Jerk in a Hawaiian Shirt & SNOWCAT Moderator
Staff member
I didn't want this in the political area, it is healthcare.

It is also economics.

Yes there is a huge political component but I'd prefer to just look at the economics of the healthcare of the extension of the Obamacare "subsidies"

The Wall Street Journal breaks it down in an opinion editorial. I'm just offering up some bits and pieces from the article.

If I read this correctly, and as the budget bill that was ALREADY PASSED, 93% of the Americans who use ObamaCare will still get their subsidies. So this only affects under 2 MILLION people out of a nation of 350 MILLION. And it only affects people who make 400% above the minimum level. So it seems to me it is crazy to support restoring these subsidies.

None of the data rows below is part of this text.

-- ==== Sys2Proof/Machine/Ops.lean ====
section
/-! DEFINITION. The operations that instructions, the timer and the handler share: the calculator latch
(40_calculator.md R92), the channel write (41_channel.md R101), the duty-setting path (R104), the sweep transition
(42_sweep.md R115), the timer tick and the wrap event (60_exceptions.md R150, R151), taking the interrupt (R156), the
handler's phases (R160) and its return (R165). There is no memory (20_memory.md R50). -/

namespace Sys2Proof.Machine

/-! ## The host's place -/

/-- `HPC <- HPC + 1`, the end of every operation (R38). -/
def State.hostNext (s : State) : State := { s with hpc := s.hpc + 1 }

/-! ## Calculator and channels -/

/-- Latch `(WRAP, calc_thr(p))` in `CALC_WRAP` and `CALC_THR` (R92, R94). -/
def State.latchCalc (s : State) (p : Nat) : State :=
  { s with calcWrap := s.cfg.wrapValue, calcThr := s.cfg.calcThr p }

/-- The active copies take the programmed values (R32). -/
def ChannelRegs.load (c : ChannelRegs) : ChannelRegs := { c with wrapAct := c.wrap, ccAct := c.cc }

/-- The programmed registers take a pair, each narrowed to `REG_WIDTH` (R101). -/
def ChannelRegs.program (cfg : Config) (w t : Nat) (c : ChannelRegs) : ChannelRegs :=
  { c with wrap := cfg.narrowReg w, cc := cfg.narrowReg t }

/-- The channel write on one channel's registers (R101): program the pair; enabling a disabled channel loads the active
copies and starts the count at 0 (R102); a running channel's active copies change now only under `IMMEDIATE` (R103). -/
def ChannelRegs.apply (cfg : Config) (w t : Nat) (c : ChannelRegs) : ChannelRegs :=
  match c.en, cfg.updateMode with
  | false, _ => { (c.program cfg w t).load with ctr := 0, en := true }
  | true, .immediate => (c.program cfg w t).load
  | true, .atWrap => c.program cfg w t

/-- `apply(ch, w, t)` (R101): the one procedure every writer of channel registers uses. -/
def State.applyPair (s : State) (ch : Channel) (w t : Nat) : State :=
  s.setChan ch ((s.chan ch).apply s.cfg w t)

/-- `apply(ch, CALC_WRAP, CALC_THR)`: the latched pair into a channel (R100). -/
def State.applyLatched (s : State) (ch : Channel) : State := s.applyPair ch s.calcWrap s.calcThr

/-- `setduty(ch, v)` (R104): narrow, calculate and latch, apply. Every caller writes the latches (D40). -/
def State.setduty (s : State) (ch : Channel) (v : Nat) : State :=
  (s.latchCalc (s.cfg.narrowP v)).applyLatched ch

/-! ## Sweep -/

/-- Step 1 of the transition (R116): an uninitialized sweep starts from `LOWER`, its direction untouched. -/
def State.tickInit (s : State) : State :=
  if s.init then s else { s with duty := lowerDuty s.cfg, init := true }

/-- Steps 2 and 3 (R117, R118): emit `DUTY` and its exact square. -/
def State.tickEmit (s : State) : State :=
  { s with servoOut := s.duty, ledOut := s.duty.zeroExtend 32 * s.duty.zeroExtend 32 }

/-- Step 4 (R119): advance `DUTY` modulo 2^16 and flip the direction at the bound, on the value after the advance. -/
def State.tickAdvance (s : State) : State :=
  match s.dir with
  | .increasing =>
    { s with duty := s.duty + stepDuty s.cfg, dir := dirAfterAdd s.cfg (s.duty + stepDuty s.cfg) }
  | .decreasing =>
    { s with duty := s.duty - stepDuty s.cfg, dir := dirAfterSub s.cfg (s.duty - stepDuty s.cfg) }

/-- `tick()` (R115). -/
def State.tick (s : State) : State := s.tickInit.tickEmit.tickAdvance

/-! ## Timer -/

/-- `wrap_event` on one channel's registers (R151): the count returns to 0, and under `AT_WRAP` the programmed values
take effect. The condition bit is wrapBit. -/
def ChannelRegs.wrapEvent (mode : UpdateMode) (c : ChannelRegs) : ChannelRegs :=
  match mode with
  | .atWrap => { c.load with ctr := 0 }
  | .immediate => { c with ctr := 0 }

/-- One timer tick on one channel's registers (R150): a wrap event, one more count, or, disabled, nothing (R153). -/
def ChannelRegs.timerTick (mode : UpdateMode) (c : ChannelRegs) : ChannelRegs :=
  if c.wraps then c.wrapEvent mode else if c.en then { c with ctr := c.ctr + 1 } else c

/-- `timer_step()` (R150): both channels advance at once, and each wrap event sets its condition bit, whatever the
mask (R151, R152). -/
def State.timerStep (s : State) : State :=
  { s with
    ch0 := s.ch0.timerTick s.cfg.updateMode
    ch1 := s.ch1.timerTick s.cfg.updateMode
    intRaw := s.intRaw ||| wrapBit .ch0 s.ch0 ||| wrapBit .ch1 s.ch1 }

/-! ## The interrupt -/

/-- TAKING THE INTERRUPT, `isr_enter()` (R156): the handler runs from phase 0. Nothing is saved (R158): the host's
place stays in `HPC`, and no mask or mode changes. -/
def State.isrEnter (s : State) : State := { s with inHandler := true, isrPhase := .ack }

/-- THE RETURN, phase 4 (R165, R174): nothing else is restored. -/
def State.isrReturn (s : State) : State := { s with inHandler := false, isrPhase := .ack }

/-- `phase_ack()` (R161): both conditions are cleared, whatever the mask. -/
def State.isrAck (s : State) : State := { s with intRaw := 0#2 }

/-- The sequencer goes on to phase `p` (R160). -/
def State.toPhase (s : State) (p : IsrPhase) : State := { s with isrPhase := p }

/-- `isr_step()` (R160): the work of the current phase, then the next phase. -/
def State.isrStep (s : State) : State :=
  match s.isrPhase with
  | .ack => s.isrAck.toPhase .tick
  | .tick => s.tick.toPhase .servo
  | .servo => (s.setduty .ch0 s.servoOut.toNat).toPhase .led
  | .led => (s.setduty .ch1 s.ledOut.toNat).toPhase .ret
  | .ret => s.isrReturn

end Sys2Proof.Machine
end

Did I miss something in the math?


LINK TO AN ARCHIVED article: https://archive.is/CobXM#selection-735.325-735.663


The Covid-era payments are masking the true cost of plans on the exchanges and distorting insurance markets.

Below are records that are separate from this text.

/-- SETDUTY (R104, with R90, R93, R95): its completion, its result and its frame. The 32-bit product for a host immediate
is the model's reading of R95 (entry 12), the division by 0 under an ill-formed configuration the model's (entry 15). -/
def Obligations.SetdutyCalculatesAndApplies : Prop :=
  ∀ (ch : Channel) (imm : BitVec 16) (s : State), ∃ t, exec (.setduty ch imm) s = .next t ∧
    t.calcWrap = s.cfg.clockHz / (s.cfg.carrierHz * s.cfg.prescaler) ∧ t.calcThr = thresholdOf s.cfg imm.toNat ∧
    PairApplied ch t.calcWrap t.calcThr s t ∧ t.hpc = s.hpc + 1 ∧
    SameBut [.calcWrap, .calcThr, .wrap ch, .cc ch, .en ch, .wrapAct ch, .ccAct ch, .ctr ch, .hpc] s t

/-- SETDIV (R105): its completion, its result and its frame. R105's operands are 1 to 255; that a term with divisor 0,
which no word decodes to (R74), completes and writes 0 is the model's choice (entry 15). -/
def Obligations.SetdivWritesThePrescaler : Prop :=
  ∀ (ch : Channel) (d : BitVec 8) (s : State), ∃ t, exec (.setdiv ch d) s = .next t ∧ (t.chan ch).div = d ∧
    t.hpc = s.hpc + 1 ∧ SameBut [.div ch, .hpc] s t

/-- LDWRAP and LDTHR (R106, R107): their completion, result and frame. -/
def Obligations.LatchLoadsTakeTheImmediate : Prop :=
  ∀ (imm : BitVec 16) (s : State),
    (∃ t, exec (.ldwrap imm) s = .next t ∧ t.calcWrap = imm.toNat ∧ t.hpc = s.hpc + 1 ∧
      SameBut [.calcWrap, .hpc] s t) ∧
    (∃ t, exec (.ldthr imm) s = .next t ∧ t.calcThr = imm.toNat ∧ t.hpc = s.hpc + 1 ∧ SameBut [.calcThr, .hpc] s t)

/-- R108: a second identical APPLY or SETDUTY changes nothing but HPC. -/
def Obligations.ApplyAndSetdutyAreIdempotent : Prop :=
  ∀ (ch : Channel) (imm : BitVec 16) (s : State), ∀ i ∈ [Instr.apply ch, Instr.setduty ch imm],
    ∃ t, exec i s = .next t ∧ exec i t = .next { t with hpc := t.hpc + 1 }

/-- R110: an operation on one channel writes no register of the other, and an operation on none writes none. -/
def Obligations.ChannelsAreIndependent : Prop :=
  ∀ (i : Instr) (s t : State) (ch : Channel), exec i s = .next t → chanOf i ≠ some ch → t.chan ch = s.chan ch

/-- R30, R109: no step of any agent disables a channel, and only a SETDIV step changes a prescaler. -/
def Obligations.NoStepDisablesAChannel : Prop :=
  ∀ (a : Agent) (s t : State) (ch : Channel), agentStep a s = some (.next t) →
    ((s.chan ch).en = true → (t.chan ch).en = true) ∧
    ((t.chan ch).div ≠ (s.chan ch).div → a = .host ∧ ∃ w d, s.fetch = some w ∧ decode w = .ok (.setdiv ch d))

/-- R112: the output level, and for a steady enabled channel the active ticks of a period: min(C, W). -/
def Obligations.OutputIsActiveForMinOfCompareAndWrap : Prop :=
  (∀ (s : State) (ch : Channel),
    pwmOut s ch = true ↔ (s.chan ch).en = true ∧ (s.chan ch).ctr < (s.chan ch).ccAct) ∧
  (∀ (s : State) (ch : Channel), (s.chan ch).en = true → (s.chan ch).ctr = 0 → 1 ≤ (s.chan ch).wrapAct →
    ActiveSteady s.cfg (s.chan ch) →
    countBelow (fun k => pwmOut (ticks k s) ch) (s.chan ch).wrapAct = min (s.chan ch).ccAct (s.chan ch).wrapAct)

/-! ## Sweep -/

/-- TICK (R115 to R119): its completion, its result and its frame. -/
def Obligations.TickAdvancesTheSweep : Prop :=
  ∀ s : State, s.cfg.wf = true → ∃ t, exec .tick s = .next t ∧ SweepStepped s t ∧ t.hpc = s.hpc + 1 ∧
    SameBut [.duty, .dir, .init, .servoOut, .ledOut, .hpc] s t

/-- REINIT (R120): its completion, its result and its frame. -/
def Obligations.ReinitClearsInit : Prop :=
  ∀ s : State, ∃ t, exec .reinit s = .next t ∧ t.init = false ∧ t.hpc = s.hpc + 1 ∧ SameBut [.init, .hpc] s t

/-- R121: the tick after a REINIT while Decreasing, and the one after it. -/
def Obligations.ReinitWhileDecreasing : Prop :=
  ∀ s : State, s.cfg.wf = true → s.init = false → s.dir = .decreasing →
    ∃ t u, exec .tick s = .next t ∧ exec .tick t = .next u ∧
      t.servoOut.toNat = s.cfg.lower ∧ t.duty.toNat + s.cfg.stepUs = s.cfg.lower ∧ t.dir = .increasing ∧
      u.servoOut.toNat + s.cfg.stepUs = s.cfg.lower ∧ u.duty.toNat = s.cfg.lower ∧ u.dir = .increasing

/-- R125: under the default sweep parameters, from a state with INIT = 0 and DIR = 0, the k-th tick's values. -/
def Obligations.SweepFollowsTheClosedForm : Prop :=
  ∀ (s : State) (k : Nat), DefaultSweep s.cfg → s.init = false → s.dir = .increasing → 1 ≤ k →
    (State.tick^[k] s).servoOut.toNat = emittedAt k ∧
    (State.tick^[k] s).ledOut.toNat = emittedAt k * emittedAt k ∧
    (State.tick^[k] s).duty.toNat = emittedAt (k + 1) ∧ (State.tick^[k] s).init = true ∧
    ((State.tick^[k] s).dir = .decreasing ↔ 380 ≤ k % 760)

/-- R124: the direction flips exactly at the ticks 380·j; it is Decreasing after the odd ones. -/
def Obligations.DirectionFlipsEvery380Ticks : Prop :=
  ∀ (s : State), DefaultSweep s.cfg → s.init = false → s.dir = .increasing →
    (∀ k, 1 ≤ k → ((State.tick^[k] s).dir ≠ (State.tick^[k - 1] s).dir ↔ 380 ∣ k)) ∧
    (∀ j, 1 ≤ j → ((State.tick^[380 * j] s).dir = .decreasing ↔ j % 2 = 1))

/-- R126: in such a run DUTY and SERVO_OUT stay in the bounds, on multiples of STEP above LOWER. -/
def Obligations.SweepStaysInItsBounds : Prop :=
  ∀ (s : State) (k : Nat), DefaultSweep s.cfg → s.init = false → s.dir = .increasing → 1 ≤ k →
    ∀ v ∈ [(State.tick^[k] s).duty.toNat, (State.tick^[k] s).servoOut.toNat],
      s.cfg.lower ≤ v ∧ v ≤ s.cfg.upper ∧ ∃ m, v = s.cfg.lower + m * s.cfg.stepUs

/-- R129: the sweep transition reads nothing but DUTY, DIR, INIT and the configuration, and writes only the sweep's
registers. -/
def Obligations.SweepIsAClosedMachine : Prop :=
  (∀ s t : State, t.cfg = s.cfg → t.duty = s.duty → t.dir = s.dir → t.init = s.init →
    ∀ r ∈ [Reg.duty, .dir, .init, .servoOut, .ledOut], t.tick.read r = s.tick.read r) ∧
  ∀ s : State, SameBut [.duty, .dir, .init, .servoOut, .ledOut] s s.tick

/-! ## Control -/

/-- ACK (R135): its completion, its result and its frame. -/
def Obligations.AckClearsTheChosenConditions : Prop :=
  ∀ (b : BitVec 2) (s : State), ∃ t, exec (.ack b) s = .next t ∧
    (∀ ch, hasChan t.intRaw ch = (hasChan s.intRaw ch && !hasChan b ch)) ∧ t.hpc = s.hpc + 1 ∧
    SameBut [.intRaw, .hpc] s t

/-- IRQMASK and IRQEN (R136, R137): their completion, result and frame. -/
def Obligations.MaskAndEnableTakeTheOperand : Prop :=
  (∀ (b : BitVec 2) (s : State), ∃ t, exec (.irqmask b) s = .next t ∧ t.intMask = b ∧ t.hpc = s.hpc + 1 ∧
    SameBut [.intMask, .hpc] s t) ∧
  (∀ (on : Bool) (s : State), ∃ t, exec (.irqen on) s = .next t ∧ t.irqGen = on ∧ t.hpc = s.hpc + 1 ∧
    SameBut [.irqGen, .hpc] s t)

/-- DELAY (R138): only HPC changes. -/
def Obligations.DelayOnlyMovesHpc : Prop :=
  ∀ (imm : BitVec 16) (s : State), exec (.delay imm) s = .next { s with hpc := s.hpc + 1 }

/-- IDLE (R139): its completion, result and frame, and the host has no step after it. -/
def Obligations.IdleEndsTheHost : Prop :=
  ∀ s : State, ∃ t, exec .idle s = .next t ∧ t.hostIdle = true ∧ t.hpc = s.hpc + 1 ∧
    SameBut [.hostIdle, .hpc] s t ∧ enabled t .host = false ∧ agentStep .host t = none

/-! ## The line, the timer and the handler -/

/-- R155: the interrupt line. -/
def Obligations.LineIsEnabledAndMonitoredCondition : Prop :=
  ∀ s : State, irq s = true ↔
    s.irqGen = true ∧ ∃ ch, hasChan s.intRaw ch = true ∧ hasChan s.intMask ch = true

/-- R150, R151, R153: one TIMER step, channel by channel, and its frame. -/
def Obligations.TimerStepAdvancesEveryEnabledChannel : Prop :=
  ∀ s : State, ∃ t, agentStep .timer s = some (.next t) ∧
    SameBut [.ctr .ch0, .wrapAct .ch0, .ccAct .ch0, .ctr .ch1, .wrapAct .ch1, .ccAct .ch1, .intRaw] s t ∧
    ∀ ch,
      ((s.chan ch).en = false → t.chan ch = s.chan ch ∧ hasChan t.intRaw ch = hasChan s.intRaw ch) ∧
      ((s.chan ch).en = true → (s.chan ch).ctr + 1 < (s.chan ch).wrapAct →
        t.chan ch = { s.chan ch with ctr := (s.chan ch).ctr + 1 } ∧ hasChan t.intRaw ch = hasChan s.intRaw ch) ∧
      ((s.chan ch).en = true → (s.chan ch).wrapAct ≤ (s.chan ch).ctr + 1 →
        (t.chan ch).ctr = 0 ∧ hasChan t.intRaw ch = true ∧
        (s.cfg.updateMode = .atWrap →
          (t.chan ch).wrapAct = (s.chan ch).wrap ∧ (t.chan ch).ccAct = (s.chan ch).cc) ∧
        (s.cfg.updateMode = .immediate →
          (t.chan ch).wrapAct = (s.chan ch).wrapAct ∧ (t.chan ch).ccAct = (s.chan ch).ccAct))

/-- R154: wrap events come exactly every W TIMER steps, and at every step where W is 0 or 1. -/
def Obligations.WrapEventsComeEveryWrapTicks : Prop :=
  (∀ (s : State) (ch : Channel) (n : Nat), (s.chan ch).en = true → (s.chan ch).ctr = 0 → 1 ≤ (s.chan ch).wrapAct →
    ActiveSteady s.cfg (s.chan ch) →
    ((ticks n s).chan ch).ctr = n % (s.chan ch).wrapAct ∧
    hasChan (ticks (n + 1) s).intRaw ch =
      (hasChan (ticks n s).intRaw ch || decide ((s.chan ch).wrapAct ∣ n + 1))) ∧
  (∀ (s : State) (ch : Channel), (s.chan ch).en = true → (s.chan ch).wrapAct ≤ 1 →
    hasChan s.timerStep.intRaw ch = true ∧ (s.timerStep.chan ch).ctr = 0)

/-- R156, R158: the sequencer can enter exactly when the line is high outside the handler; entry sets IN_HANDLER, starts
at phase 0 and writes nothing else. -/
def Obligations.EntryTakesTheInterrupt : Prop :=
  ∀ s : State, s.inHandler = false →
    (enabled s .isr = true ↔ irq s = true) ∧
    (irq s = true → ∃ t, agentStep .isr s = some (.next t) ∧ t.inHandler = true ∧ t.isrPhase = .ack ∧
      SameBut [.inHandler, .isrPhase] s t)

/-- R161: phase 0 clears both conditions, whatever the mask, and so the line. -/
def Obligations.PhaseZeroClearsBothConditions : Prop :=
  ∀ s : State, s.inHandler = true → s.isrPhase = .ack → ∃ t, agentStep .isr s = some (.next t) ∧
    t.intRaw = 0#2 ∧ irq t = false ∧ t.isrPhase = .tick ∧ SameBut [.intRaw, .isrPhase] s t

/-- R162: phase 1 does exactly what a host TICK does, but for HPC. -/
def Obligations.PhaseOneIsATickWithoutHpc : Prop :=
  ∀ s : State, s.inHandler = true → s.isrPhase = .tick → ∃ t u,
    agentStep .isr s = some (.next t) ∧ exec .tick s = .next u ∧ t.isrPhase = .servo ∧
    (∀ r ∈ [Reg.duty, .dir, .init, .servoOut, .ledOut], t.read r = u.read r) ∧
    SameBut [.duty, .dir, .init, .servoOut, .ledOut, .isrPhase] s t

/-- R163, R164, with R104 and R95: phases 2 and 3 send SERVO_OUT to channel 0 and LED_OUT to channel 1 through the
duty-setting path. The 32-bit product for every argument is the model's reading of R95 (entry 12), the division by 0 under
an ill-formed configuration the model's (entry 15). -/
def Obligations.PhasesTwoAndThreeApplyTheOutputs : Prop :=
  (∀ s : State, s.inHandler = true → s.isrPhase = .servo → ∃ t, agentStep .isr s = some (.next t) ∧
    t.isrPhase = .led ∧ t.calcWrap = s.cfg.clockHz / (s.cfg.carrierHz * s.cfg.prescaler) ∧
    t.calcThr = thresholdOf s.cfg (pathValue s.cfg s.servoOut.toNat) ∧ PairApplied .ch0 t.calcWrap t.calcThr s t ∧
    SameBut [.calcWrap, .calcThr, .wrap .ch0, .cc .ch0, .en .ch0, .wrapAct .ch0, .ccAct .ch0, .ctr .ch0, .isrPhase]
      s t) ∧
  (∀ s : State, s.inHandler = true → s.isrPhase = .led → ∃ t, agentStep .isr s = some (.next t) ∧
    t.isrPhase = .ret ∧ t.calcWrap = s.cfg.clockHz / (s.cfg.carrierHz * s.cfg.prescaler) ∧
    t.calcThr = thresholdOf s.cfg (pathValue s.cfg s.ledOut.toNat) ∧ PairApplied .ch1 t.calcWrap t.calcThr s t ∧
    SameBut [.calcWrap, .calcThr, .wrap .ch1, .cc .ch1, .en .ch1, .wrapAct .ch1, .ccAct .ch1, .ctr .ch1, .isrPhase]
      s t)

/-- R165, R174: the return clears IN_HANDLER and ISR_PHASE and restores nothing else; a line that is high enables the
next entry at once. -/
def Obligations.PhaseFourReturns : Prop :=
  ∀ s : State, s.inHandler = true → s.isrPhase = .ret → ∃ t, agentStep .isr s = some (.next t) ∧
    t.inHandler = false ∧ t.isrPhase = .ack ∧ SameBut [.inHandler, .isrPhase] s t ∧
    (irq s = true → enabled t .isr = true)

/-- R160, R164, R123: a whole handler, with any numbers of TIMER steps before each phase, has the sweep's effect of one
tick and leaves both channels programmed from the values that tick emits; the host's place and the interrupt's enables
are untouched. The 32-bit product for every argument is the model's reading of R95 (entry 12; entry 15 for an ill-formed
configuration). -/
def Obligations.HandlerRunsOneTickUnderAnyTimerSteps : Prop :=
  ∀ (s : State) (n0 n1 n2 n3 n4 : Nat), s.inHandler = true → s.isrPhase = .ack →
    ∀ t, t = (ticks n4 (ticks n3 (ticks n2 (ticks n1 (ticks n0 s).sequencerStep).sequencerStep).sequencerStep
      ).sequencerStep).sequencerStep →
    t.inHandler = false ∧
    (∀ r ∈ [Reg.duty, .dir, .init, .servoOut, .ledOut], t.read r = s.tick.read r) ∧
    t.ch0.en = true ∧ t.ch0.cc = thresholdOf s.cfg (pathValue s.cfg t.servoOut.toNat) % 2 ^ s.cfg.regWidth ∧
    t.ch1.en = true ∧ t.ch1.cc = thresholdOf s.cfg (pathValue s.cfg t.ledOut.toNat) % 2 ^ s.cfg.regWidth ∧
    (∀ r ∈ [Reg.hpc, .hostIdle, .intMask, .irqGen], t.read r = s.read r)

/-- R59: the handler reads none of the registers the TIMER writes: two states that differ only in those still differ only
in those after a phase. -/
def Obligations.HandlerDoesNotReadWhatTheTimerWrites : Prop :=
  ∀ s s' t : State, s.inHandler = true →
    SameBut [.ctr .ch0, .wrapAct .ch0, .ccAct .ch0, .ctr .ch1, .wrapAct .ch1, .ccAct .ch1, .intRaw] s s' →
    agentStep .isr s = some (.next t) → ∃ t', agentStep .isr s' = some (.next t') ∧
      SameBut [.ctr .ch0, .wrapAct .ch0, .ccAct .ch0, .ctr .ch1, .wrapAct .ch1, .ccAct .ch1, .intRaw] t t'

/-! ## The machine as a whole -/

/-- R65, R38: where the verdict is clear, the turn is the host's and `P[HPC]` decodes to i, the step is exec of i, at the
state with that turn used up, which differs in the schedule only (the schedule is the model's, entry 2). -/
def Obligations.StepRunsTheDecodedInstruction : Prop :=
  ∀ (s : State) (w : Word) (i : Instr), s.verdict = none → (takeTurn s).1 = .host → s.fetch = some w →
    decode w = .ok i → step s = exec i (takeTurn s).2 ∧
      (takeTurn s).2 = { s with sched := (takeTurn s).2.sched, draws := (takeTurn s).2.draws }

/-- R58, R171: a step is one step of one agent that has one, and every agent that has a step can be the one (the
schedule is the model's, entries 2 and 3). -/
def Obligations.StepIsOneStepOfAnEnabledAgent : Prop :=
  (∀ s t : State, step s = .next t → ∃ a sched draws, enabled s a = true ∧
    agentStep a { s with sched := sched, draws := draws } = some (.next t)) ∧
  (∀ (s : State) (a : Agent) (rest : List Agent), s.verdict = none → enabled s a = true → s.sched = a :: rest →
    some (step s) = agentStep a { s with sched := rest })

/-- R77: a program with an illegal word is refused as a whole, whoever's turn it is and wherever the host stands. -/
def Obligations.ProgramWithAnIllegalWordHasNoRun : Prop :=
  ∀ (s : State) (w : Word) (e : IllegalReason), s.cfg.wf = true → w ∈ s.prog → decode w = .error e →
    ∃ e', step s = .refused (.illegalWord e')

Congress is debating whether to let Covid-era ObamaCare premium subsidies expire as scheduled at the end of 2025. These subsidies—costing taxpayers more than $400 billion over the next decade—have enticed higher-income Americans into unaffordable plans and distorted insurance markets. They belong in the dustbin of history.
Affordable Care Act premium subsidies were originally available only to people with incomes up to 400% of the federal poverty level. In 2025 that’s approximately $62,600 for a single person and $128,600 for a family of four. The Treasury Department transfers taxpayer funds directly to insurers to cap enrollees’ premium contributions at a certain percentage of their income.
. . .
Letting the subsidies go away merely restores the original ObamaCare premium-support structure. That preserves access to subsidies for low-income populations, who already comprise 93% of the 24 million who get health insurance through the ObamaCare exchanges. The expiration will affect roughly 1.6 million current enrollees. These are the people with incomes above 400% of the federal poverty level who have been receiving subsidies that cap their premium contributions at 8.5% of income. A family of four in Arizona making $600,000, a married couple in West Virginia making $580,000, and a single individual in Vermont making $180,000 all qualify for subsidies.
Simply put, since 2021, Congress has been bribing higher-income Americans to purchase expensive ObamaCare plans by hiding the plans’ true price tags using taxpayer dollars. Premiums have increased by nearly 80% since 2014 and more than doubled since 2011. They are projected to rise another 15% to 20% next year. Despite record taxpayer spending on premium subsidies—exceeding $130 billion annually—enrollees still pay average deductibles of $5,000 and out-of-pocket maximums of $21,000 while 1 in 5 of their medical claims are denied. . . .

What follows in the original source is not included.